──────── Dataset extract
-- ==== Sys2Proof/Laws/PerInstr.lean ====
section
/-! SUPPORT. One lemma per instruction: the request of a well-formed instruction has between one byte and
`longestRequest` bytes, so what State.withFetchWord lays out holds every instruction whole. -/

namespace Sys2Proof.Laws.RequestLength

def Statement (i : Instr) : Prop :=
  i.wellFormed = true → 1 ≤ (encode i).length ∧ (encode i).length ≤ longestRequest

theorem encodeSeq_length (p : List Byte) : (encodeSeq p).length = p.length + 1 := rfl

theorem rbPushBack (b : Half) (v : Byte) : Statement (.rbPushBack b v) :=
  fun _ => ⟨Nat.le_of_ble_eq_true rfl, Nat.le_of_ble_eq_true rfl⟩

theorem rbPushFront (b : Half) (v : Byte) : Statement (.rbPushFront b v) :=
  fun _ => ⟨Nat.le_of_ble_eq_true rfl, Nat.le_of_ble_eq_true rfl⟩

theorem rbPopFront (b : Half) : Statement (.rbPopFront b) :=
  fun _ => ⟨Nat.le_of_ble_eq_true rfl, Nat.le_of_ble_eq_true rfl⟩

theorem rbPopBack (b : Half) : Statement (.rbPopBack b) :=
  fun _ => ⟨Nat.le_of_ble_eq_true rfl, Nat.le_of_ble_eq_true rfl⟩

theorem rbGet (b : Half) (i : Nat) : Statement (.rbGet b i) :=
  fun _ => ⟨Nat.le_of_ble_eq_true rfl, Nat.le_of_ble_eq_true rfl⟩

theorem rbSet (b : Half) (i : Nat) (v : Byte) : Statement (.rbSet b i v) :=
  fun _ => ⟨Nat.le_of_ble_eq_true rfl, Nat.le_of_ble_eq_true rfl⟩

theorem rbLen (b : Half) : Statement (.rbLen b) :=
  fun _ => ⟨Nat.le_of_ble_eq_true rfl, Nat.le_of_ble_eq_true rfl⟩

theorem rbCap (b : Half) : Statement (.rbCap b) :=
  fun _ => ⟨Nat.le_of_ble_eq_true rfl, Nat.le_of_ble_eq_true rfl⟩

theorem rbIsFull (b : Half) : Statement (.rbIsFull b) :=
  fun _ => ⟨Nat.le_of_ble_eq_true rfl, Nat.le_of_ble_eq_true rfl⟩

theorem rbClear (b : Half) : Statement (.rbClear b) :=
  fun _ => ⟨Nat.le_of_ble_eq_true rfl, Nat.le_of_ble_eq_true rfl⟩

theorem rbSlices (b : Half) : Statement (.rbSlices b) :=
  fun _ => ⟨Nat.le_of_ble_eq_true rfl, Nat.le_of_ble_eq_true rfl⟩

theorem rbExtend (b : Half) : Statement (.rbExtend b) :=
  fun _ => ⟨Nat.le_of_ble_eq_true rfl, Nat.le_of_ble_eq_true rfl⟩

theorem rbDrain (b : Half) : Statement (.rbDrain b) :=
  fun _ => ⟨Nat.le_of_ble_eq_true rfl, Nat.le_of_ble_eq_true rfl⟩

theorem cobsEnc (b : Half) : Statement (.cobsEnc b) :=
  fun _ => ⟨Nat.le_of_ble_eq_true rfl, Nat.le_of_ble_eq_true rfl⟩

theorem cobsDec (b : Half) : Statement (.cobsDec b) :=
  fun _ => ⟨Nat.le_of_ble_eq_true rfl, Nat.le_of_ble_eq_true rfl⟩

theorem crcCalc (b : Half) (n : Nat) : Statement (.crcCalc b n) :=
  fun _ => ⟨Nat.le_of_ble_eq_true rfl, Nat.le_of_ble_eq_true rfl⟩

theorem frmSend (hasVersion hasCrc : Bool) (version command : Byte) (data : List Byte) : Statement (.frmSend hasVersion hasCrc version command data) := by
  intro h
  have := of_decide_eq_true h
  simp [encode, encodeSeq_length, longestRequest]
  omega

theorem frmRecv (hasVersion hasCrc : Bool) (dstCap : Nat) : Statement (.frmRecv hasVersion hasCrc dstCap) :=
  fun _ => ⟨Nat.le_of_ble_eq_true rfl, Nat.le_of_ble_eq_true rfl⟩

theorem pkReadReq (reg : BitVec 16) (dstCap : Nat) : Statement (.pkReadReq reg dstCap) :=
  fun _ => ⟨Nat.le_of_ble_eq_true rfl, Nat.le_of_ble_eq_true rfl⟩

theorem pkWrite8 (reg : BitVec 16) (v8 : Byte) (dstCap : Nat) : Statement (.pkWrite8 reg v8 dstCap) :=
  fun _ => ⟨Nat.le_of_ble_eq_true rfl, Nat.le_of_ble_eq_true rfl⟩

theorem pkWrite32 (reg : BitVec 16) (v32 : BitVec 32) (dstCap : Nat) : Statement (.pkWrite32 reg v32 dstCap) :=
  fun _ => ⟨Nat.le_of_ble_eq_true rfl, Nat.le_of_ble_eq_true rfl⟩

theorem unpkReadReq (p : List Byte) : Statement (.unpkReadReq p) := by
  intro h
  have := of_decide_eq_true h
  simp [encode, encodeSeq_length, longestRequest]
  omega

theorem unpkRegval (p : List Byte) : Statement (.unpkRegval p) := by
  intro h
  have := of_decide_eq_true h
  simp [encode, encodeSeq_length, longestRequest]
  omega

theorem unpkAck (p : List Byte) : Statement (.unpkAck p) := by
  intro h
  have := of_decide_eq_true h
  simp [encode, encodeSeq_length, longestRequest]
  omega

theorem hpClassify (cmd : Byte) : Statement (.hpClassify cmd) :=
  fun _ => ⟨Nat.le_of_ble_eq_true rfl, Nat.le_of_ble_eq_true rfl⟩

theorem rtRoute : Statement .rtRoute :=
  fun _ => ⟨Nat.le_of_ble_eq_true rfl, Nat.le_of_ble_eq_true rfl⟩

theorem rtClose : Statement .rtClose :=
  fun _ => ⟨Nat.le_of_ble_eq_true rfl, Nat.le_of_ble_eq_true rfl⟩

theorem qPop (q : BitVec 2) : Statement (.qPop q) :=
  fun _ => ⟨Nat.le_of_ble_eq_true rfl, Nat.le_of_ble_eq_true rfl⟩

theorem stFormat (cmd : Byte) : Statement (.stFormat cmd) :=
  fun _ => ⟨Nat.le_of_ble_eq_true rfl, Nat.le_of_ble_eq_true rfl⟩

theorem stUnpack (cmd : Byte) (p : List Byte) : Statement (.stUnpack cmd p) := by
  intro h
  have := of_decide_eq_true h
  simp [encode, encodeSeq_length, longestRequest]
  omega

theorem cmdInvalid0 : Statement .cmdInvalid0 :=
  fun _ => ⟨Nat.le_of_ble_eq_true rfl, Nat.le_of_ble_eq_true rfl⟩

theorem cmdRegisterRead : Statement .cmdRegisterRead :=
  fun _ => ⟨Nat.le_of_ble_eq_true rfl, Nat.le_of_ble_eq_true rfl⟩

theorem cmdRegisterWrite : Statement .cmdRegisterWrite :=
  fun _ => ⟨Nat.le_of_ble_eq_true rfl, Nat.le_of_ble_eq_true rfl⟩

theorem cmdReserved03 : Statement .cmdReserved03 :=
  fun _ => ⟨Nat.le_of_ble_eq_true rfl, Nat.le_of_ble_eq_true rfl⟩

theorem cmdReserved04_07 (low : BitVec 2) : Statement (.cmdReserved04_07 low) :=
  fun _ => ⟨Nat.le_of_ble_eq_true rfl, Nat.le_of_ble_eq_true rfl⟩

theorem cmdReserved08_0F (low : BitVec 3) : Statement (.cmdReserved08_0F low) :=
  fun _ => ⟨Nat.le_of_ble_eq_true rfl, Nat.le_of_ble_eq_true rfl⟩

theorem cmdReserved10_1F (low : BitVec 4) : Statement (.cmdReserved10_1F low) :=
  fun _ => ⟨Nat.le_of_ble_eq_true rfl, Nat.le_of_ble_eq_true rfl⟩

theorem cmdReserved20_3F (low : BitVec 5) : Statement (.cmdReserved20_3F low) :=
  fun _ => ⟨Nat.le_of_ble_eq_true rfl, Nat.le_of_ble_eq_true rfl⟩

theorem cmdReserved40_7F (low : BitVec 6) : Statement (.cmdReserved40_7F low) :=
  fun _ => ⟨Nat.le_of_ble_eq_true rfl, Nat.le_of_ble_eq_true rfl⟩

theorem cmdStream (descriptor : BitVec 7) : Statement (.cmdStream descriptor) :=
  fun _ => ⟨Nat.le_of_ble_eq_true rfl, Nat.le_of_ble_eq_true rfl⟩

/-- For every instruction. -/
theorem all (i : Instr) : Statement i := by
  cases i with
  | rbPushBack b v => exact rbPushBack b v
  | rbPushFront b v => exact rbPushFront b v
  | rbPopFront b => exact rbPopFront b
  | rbPopBack b => exact rbPopBack b
  | rbGet b i => exact rbGet b i
  | rbSet b i v => exact rbSet b i v
  | rbLen b => exact rbLen b
  | rbCap b => exact rbCap b
  | rbIsFull b => exact rbIsFull b
  | rbClear b => exact rbClear b
  | rbSlices b => exact rbSlices b
  | rbExtend b => exact rbExtend b
  | rbDrain b => exact rbDrain b
  | cobsEnc b => exact cobsEnc b
  | cobsDec b => exact cobsDec b
  | crcCalc b n => exact crcCalc b n
  | frmSend hasVersion hasCrc version command data => exact frmSend hasVersion hasCrc version command data
  | frmRecv hasVersion hasCrc dstCap => exact frmRecv hasVersion hasCrc dstCap
  | pkReadReq reg dstCap => exact pkReadReq reg dstCap
  | pkWrite8 reg v8 dstCap => exact pkWrite8 reg v8 dstCap
  | pkWrite32 reg v32 dstCap => exact pkWrite32 reg v32 dstCap
  | unpkReadReq p => exact unpkReadReq p
  | unpkRegval p => exact unpkRegval p
  | unpkAck p => exact unpkAck p
  | hpClassify cmd => exact hpClassify cmd
  | rtRoute => exact rtRoute
  | rtClose => exact rtClose
  | qPop q => exact qPop q
  | stFormat cmd => exact stFormat cmd
  | stUnpack cmd p => exact stUnpack cmd p
  | cmdInvalid0 => exact cmdInvalid0
  | cmdRegisterRead => exact cmdRegisterRead
  | cmdRegisterWrite => exact cmdRegisterWrite
  | cmdReserved03 => exact cmdReserved03
  | cmdReserved04_07 low => exact cmdReserved04_07 low
  | cmdReserved08_0F low => exact cmdReserved08_0F low
  | cmdReserved10_1F low => exact cmdReserved10_1F low
  | cmdReserved20_3F low => exact cmdReserved20_3F low
  | cmdReserved40_7F low => exact cmdReserved40_7F low
  | cmdStream descriptor => exact cmdStream descriptor

end Sys2Proof.Laws.RequestLength
end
────────────────
Task requirements = Among the lines above, list those that contain the word "rbIsFull".

Solution to the exercise =
theorem rbIsFull (b : Half) : Statement (.rbIsFull b) :=
  | rbIsFull b => exact rbIsFull b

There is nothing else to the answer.